Wednesday, December 31, 2014
They Say It Comes In Three's
It's New Year's Eve. I'm off work today. Actually for a string of days. I started the barroom remodel. So there is that. I just laid here for a while. Praying. Talking. Listening. My verse. Hebrews 4:16. Drawing near to the throne. To find grace. And mercy. And the amplified reads well timed help..... Yes. Help. I let that settle in and then my other verse made me smile. Isaiah 43. Forget the former things.....yes. Forget. That seems a strange word that has taken hold of me. But if we run boldly to His grace and mercy, we can forget. We don't have to hold onto our sins, our mistakes. Because He keeps no record of them. And if He doesn't then why should we? And if we are running to Him and He will send timely help, just as we need it, then what is there to fear? Because I fear forget. I fear being forgotten. Because I have felt that. And it is unbearable. Somehow though, I know it's time to forget the former, because the new is coming. Those deeps planted seeds, they don't stay down forever.
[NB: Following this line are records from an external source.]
-- ==== Sys2Proof/Laws/Commands.lean ====
section
/-! SUPPORT. Everything a command can do, said once: `exec_cases`. -/

namespace Sys2Proof.Machine

/-! ### The reads of the block commands -/

/-- The only failure is that of an 8-byte read. -/
def FailsOnReads {α : Type} (r : Except Trap α) : Prop := ∀ c, r = .error c → ∃ off, c = .oobRead off 8

theorem failsOnReads_ok {α : Type} (a : α) : FailsOnReads (.ok a) := by
  intro c h
  cases h

theorem failsOnReads_bind {α β : Type} {r : Except Trap α} {f : α → Except Trap β} (hr : FailsOnReads r)
    (hf : ∀ a, FailsOnReads (f a)) : FailsOnReads (r >>= f) := by
  cases r with
  | ok a => exact hf a
  | error c => exact fun c' h => hr c' (by injection h with h; rw [h])

theorem failsOnReads_fetch64 (s : State) (off : Nat) : FailsOnReads (fetch64 s off) := by
  intro c h
  unfold fetch64 memRead at h
  split at h
  · exact ⟨off, by injection h with h; exact h.symm⟩
  · cases h

theorem failsOnReads_weakMixMem (s : State) (off : Nat) (a b : Word) : FailsOnReads (weakMixMem s off a b) := by
  unfold weakMixMem
  repeat' first
    | exact failsOnReads_fetch64 _ _
    | exact failsOnReads_ok _
    | refine failsOnReads_bind ?_ (fun _ => ?_)

theorem failsOnReads_blockStep (s : State) (b : BlockRegs) : FailsOnReads (blockStep s b) := by
  unfold blockStep
  repeat' first
    | exact failsOnReads_fetch64 _ _
    | exact failsOnReads_weakMixMem _ _ _ _
    | exact failsOnReads_ok _
    | refine failsOnReads_bind ?_ (fun _ => ?_)

theorem failsOnReads_finalize (s : State) (b : BlockRegs) : FailsOnReads (finalize s b) := by
  unfold finalize
  repeat' first
    | exact failsOnReads_fetch64 _ _
    | exact failsOnReads_weakMixMem _ _ _ _
    | exact failsOnReads_ok _
    | refine failsOnReads_bind ?_ (fun _ => ?_)

/-- A loop step moves S by a chunk and keeps END, LAST64 and MUL (10_state.md rules R28 to R31). -/
theorem blockStep_keeps {s : State} {b q : BlockRegs} (h : blockStep s b = .ok q) :
    q.s = b.s + 64 ∧ q.endOff = b.endOff ∧ q.last64 = b.last64 ∧ q.mul = b.mul := by
  unfold blockStep at h
  simp only [bind, Except.bind] at h
  repeat' split at h
  all_goals first
    | (cases h; done)
    | (injection h with h; subst h; exact ⟨BlockRegs.setChunk_s .., BlockRegs.setChunk_endOff ..,
        BlockRegs.setChunk_last64 .., BlockRegs.setChunk_mul ..⟩)

/-- The final pass keeps END and LAST64 (10_state.md rules R29 to R31). -/
theorem finalize_keeps {s : State} {b : BlockRegs} {r : BlockRegs × Word} (h : finalize s b = .ok r) :
    r.1.endOff = b.endOff ∧ r.1.last64 = b.last64 := by
  unfold finalize at h
  simp only [bind, Except.bind] at h
  repeat' split at h
  all_goals first
    | (cases h; done)
    | (injection h with h; subst h; simp)

/-! ### One inversion lemma -/

/-- What the command `i` may write, where it takes no fault. -/
def Writes (i : Instr) (s t : State) : Prop :=
  match i with
  | .fetch8 | .fetch32 | .fetch64 | .rotr64 | .rotr32 | .shiftmix | .combine16 | .mur | .mix64to32 =>
    ∃ v, t = s.setRes0 v
  | .weakmix | .weakmixMem => ∃ p, t = s.setResPair p
  | .hash0to16 => s.len.toNat ≤ 16 ∧ ∃ v, t = s.setRes0 v
  | .hash17to32 => (17 ≤ s.len.toNat ∧ s.len.toNat ≤ 32) ∧ ∃ v, t = s.setRes0 v
  | .hash33to64 => (33 ≤ s.len.toNat ∧ s.len.toNat ≤ 64) ∧ ∃ v, t = s.setRes0 v
  | .blockInit => 65 ≤ s.len.toNat ∧ t = (s.setBlk (Reference.start s.input s.blk)).setSeq .loop
  | .blockStep =>
    s.seq = .loop ∧ ∃ b, blockStep s s.blk = .ok b ∧
      t = { s with blk := b, seq := if s.blk.s + 64 = s.blk.endOff then .tail else .loop }
  | .finalize => s.seq = .tail ∧ ∃ r, finalize s s.blk = .ok r ∧ t = { s with blk := r.1, res0 := r.2, seq := .idle }
  | .hash64 | .hash32 =>
    ∃ b v0 v1, t = { s with blk := b, res0 := v0, res1 := v1, seq := .idle } ∧ (s.len.toNat ≤ 64 → b = s.blk) ∧
      (i = .hash64 → v1 = s.res1)

/-- The fault the command `i` may take. -/
def Faults (i : Instr) (s : State) (c : Trap) : Prop :=
  match i with
  | .fetch8 => c = .oobRead s.op0.toNat 1
  | .fetch32 => c = .oobRead s.op0.toNat 4
  | .fetch64 => c = .oobRead s.op0.toNat 8
  | .weakmixMem => ∃ off, c = .oobRead off 8
  | .hash0to16 => 16 < s.len.toNat ∧ c = .bandLen s.len
  | .hash17to32 => (s.len.toNat < 17 ∨ 32 < s.len.toNat) ∧ c = .bandLen s.len
  | .hash33to64 => (s.len.toNat < 33 ∨ 64 < s.len.toNat) ∧ c = .bandLen s.len
  | .blockInit => s.len.toNat < 65 ∧ c = .bandLen s.len
  | .blockStep =>
    (s.seq ≠ .loop ∧ c = .sequence 0x00000031) ∨
      (s.seq = .loop ∧ blockStep s s.blk = .error c ∧ ∃ off, c = .oobRead off 8)
  | .finalize =>
    (s.seq ≠ .tail ∧ c = .sequence 0x00000032) ∨
      (s.seq = .tail ∧ finalize s s.blk = .error c ∧ ∃ off, c = .oobRead off 8)
  | .rotr64 | .rotr32 | .shiftmix | .combine16 | .weakmix | .mur | .mix64to32 | .hash64 | .hash32 => False

theorem complete_bind {α : Type} {s : State} (r : Except Trap α) (f : α → State) :
    (∃ a, r = .ok a ∧ complete s (do let a ← r; .ok (f a)) = .next (f a)) ∨
      (∃ c, r = .error c ∧ complete s (do let a ← r; .ok (f a)) = .next (s.raiseFault c)) := by
  cases r with
  | ok a => exact .inl ⟨a, rfl, rfl⟩
  | error c => exact .inr ⟨c, rfl, rfl⟩

/-- A read that fails names its offset and width (20_memory.md rule R61). -/
theorem memRead_fails {w : Nat} {s : State} {off n : Nat} {c : Trap} (h : memRead w s off n = .error c) : c = .oobRead off n := by
  unfold memRead at h
  split at h
  · injection h with h; exact h.symm
  · cases h

/-- Everything a command can do: it writes what `Writes` says, or takes a fault that `Faults` says. -/
theorem exec_cases (i : Instr) (s : State) :
    (∃ t, exec i s = .next t ∧ Writes i s t) ∨ (∃ c, exec i s = .next (s.raiseFault c) ∧ Faults i s c) := by
  cases i with
  | fetch8 =>
    obtain ⟨a, -, h⟩ | ⟨c, hc, h⟩ := complete_bind (s := s) (fetch8 s (opOffset s)) (fun b => s.setRes0 (b.setWidth 64))
    · exact .inl ⟨_, h, _, rfl⟩
    · exact .inr ⟨_, h, memRead_fails hc⟩
  | fetch32 =>
    obtain ⟨a, -, h⟩ | ⟨c, hc, h⟩ := complete_bind (s := s) (fetch32 s (opOffset s)) (fun b => s.setRes0Half b)
    · exact .inl ⟨_, h, _, rfl⟩
    · exact .inr ⟨_, h, memRead_fails hc⟩
  | fetch64 =>
    obtain ⟨a, -, h⟩ | ⟨c, hc, h⟩ := complete_bind (s := s) (fetch64 s (opOffset s)) (fun b => s.setRes0 b)
    · exact .inl ⟨_, h, _, rfl⟩
    · exact .inr ⟨_, h, memRead_fails hc⟩
  | rotr64 => exact .inl ⟨_, rfl, _, rfl⟩
  | rotr32 => exact .inl ⟨_, rfl, _, rfl⟩
  | shiftmix => exact .inl ⟨_, rfl, _, rfl⟩
  | combine16 => exact .inl ⟨_, rfl, _, rfl⟩
  | weakmix => exact .inl ⟨_, rfl, _, rfl⟩
  | weakmixMem =>
    obtain ⟨a, -, h⟩ | ⟨c, hc, h⟩ :=
      complete_bind (s := s) (weakMixMem s (opOffset s) s.op1 s.op2) (fun p => s.setResPair p)
    · exact .inl ⟨_, h, _, rfl⟩
    · exact .inr ⟨_, h, failsOnReads_weakMixMem _ _ _ _ _ hc⟩
  | hash0to16 =>
    by_cases h : s.len.toNat ≤ 16
    · refine .inl ⟨s.setRes0 (Reference.hash0to16 s.input), ?_, h, _, rfl⟩
      show execHash0to16 s = _
      rw [execHash0to16, if_neg (by omega), hash0to16_ok h]; rfl
    · exact .inr ⟨.bandLen s.len, congrArg (complete s) (if_pos (by omega)), by omega, rfl⟩
  | hash17to32 =>
    by_cases h : 17 ≤ s.len.toNat ∧ s.len.toNat ≤ 32
    · refine .inl ⟨s.setRes0 (Reference.hash17to32 s.input), ?_, h, _, rfl⟩
      show execHash17to32 s = _
      rw [execHash17to32, if_neg (by omega), hash17to32_ok h.1 h.2]; rfl
    · exact .inr ⟨.bandLen s.len, congrArg (complete s) (if_pos (by omega)), by omega, rfl⟩
  | hash33to64 =>
    by_cases h : 33 ≤ s.len.toNat ∧ s.len.toNat ≤ 64
    · refine .inl ⟨s.setRes0 (Reference.hash33to64 s.input), ?_, h, _, rfl⟩
      show execHash33to64 s = _
      rw [execHash33to64, if_neg (by omega), hash33to64_ok h.1 h.2]; rfl
    · exact .inr ⟨.bandLen s.len, congrArg (complete s) (if_pos (by omega)), by omega, rfl⟩
  | blockInit =>
    by_cases h : 65 ≤ s.len.toNat
    · refine .inl ⟨_, ?_, h, rfl⟩
      show execBlockInit s = _
      rw [execBlockInit, if_neg (by omega), blockInit_ok h]; rfl
    · exact .inr ⟨.bandLen s.len, congrArg (complete s) (if_pos (by omega)), by omega, rfl⟩
  | blockStep =>
    by_cases hq : s.seq = .loop
    · cases hb : blockStep s s.blk with
      | ok b => exact .inl ⟨_, execBlockStep_loop hq hb (blockStep_keeps hb).1, hq, b, hb, rfl⟩
      | error c =>
        refine .inr ⟨c, ?_, .inr ⟨hq, hb, failsOnReads_blockStep _ _ _ hb⟩⟩
        show execBlockStep s = _
        rw [execBlockStep, if_neg (by simp [hq]), hb]; rfl
    · exact .inr ⟨_, execBlockStep_order hq, .inl ⟨hq, rfl⟩⟩
  | finalize =>
    by_cases hq : s.seq = .tail
    · cases hb : finalize s s.blk with
      | ok r => exact .inl ⟨_, execFinalize_tail hq hb, hq, r, hb, rfl⟩
      | error c =>
        refine .inr ⟨c, ?_, .inr ⟨hq, hb, failsOnReads_finalize _ _ _ hb⟩⟩
        show execFinalize s = _
        rw [execFinalize, if_neg (by simp [hq]), hb]; rfl
    · exact .inr ⟨_, execFinalize_order hq, .inl ⟨hq, rfl⟩⟩
  | mur => exact .inl ⟨_, rfl, _, rfl⟩
  | mix64to32 => exact .inl ⟨_, rfl, _, rfl⟩
  | hash64 =>
    refine .inl ⟨((s.setBlk (if s.len.toNat ≤ 64 then s.blk else Reference.longRegs s.input s.blk)).setRes0
      (Reference.hash64 s.input)).setSeq .idle, ?_, _, _, s.res1, rfl, fun h => if_pos h, fun _ => rfl⟩
    show execHash64 s = _
    rw [execHash64, hash64_ok]
    rfl
  | hash32 =>
    refine .inl ⟨(((s.setBlk (if s.len.toNat ≤ 64 then s.blk else Reference.longRegs s.input s.blk)).setRes1
      (Reference.hash64 s.input)).setRes0Half (mix64to32 (Reference.hash64 s.input))).setSeq .idle, ?_, _, _, _, rfl,
      fun h => if_pos h, fun h => by cases h⟩
    show execHash32 s = _
    rw [execHash32, hash64_ok]
    rfl

/-- The same, of a state the command answers. -/
theorem exec_next {i : Instr} {s t : State} (h : exec i s = .next t) :
    Writes i s t ∨ ∃ c, t = s.raiseFault c ∧ Faults i s c := by
  obtain ⟨t', h', hw⟩ | ⟨c, h', hf⟩ := exec_cases i s <;> rw [h'] at h <;> injection h with h <;> subst h
  · exact .inl hw
  · exact .inr ⟨c, rfl, hf⟩

/-- A command that takes no fault keeps the input, the operands, the fault registers and the host's side of the run. -/
theorem writes_keeps {i : Instr} {s t : State} (h : Writes i s t) :
    Reference.keepsInputs s t ∧ t.inbuf = s.inbuf ∧ Reference.keepsFault s t := by
  cases i <;> simp only [Writes] at h
  all_goals first
    | obtain ⟨_, rfl⟩ := h
    | obtain ⟨_, _, rfl⟩ := h
    | obtain ⟨_, _, _, rfl⟩ := h
    | obtain ⟨_, _, _, rfl, _⟩ := h
  all_goals exact ⟨⟨fun _ => rfl, rfl, rfl, rfl, rfl, rfl, rfl, rfl, rfl, rfl⟩, rfl, rfl, rfl⟩

/-- Everything an ISSUE can do (60_exceptions.md rule R266): nothing, a command, or ILLEGAL_CMD. -/
theorem issue_next {w : BitVec 32} {s t : State} (h : issue w s = .next t) :
    t = s ∨ (∃ i, exec i s = .next t) ∨ t = s.raiseFault (.illegalCmd w) := by
  unfold issue at h
  split at h
  · exact .inl (by injection h with h; exact h.symm)
  · split at h
    · exact .inr (.inr (by injection h with h; exact h.symm))
    · exact .inr (.inl ⟨_, h⟩)

end Sys2Proof.Machine
end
They burst forth. New. And you forget it was ever dead dry earth. You forget that you ever wondered when and if. You can't remeber the barren because the harvest is so very full. You forget the pain of the toil, because the harvest of the sheaves leaves you crying tears of joy. Forget what was to have vision for what is coming. There is one thing that I won't forget. He inscribed it on my heart and literally sent it in form of binding it around my neck by way of a beautiful necklace. It need always stay. I need always remember. It's my word. Thankful.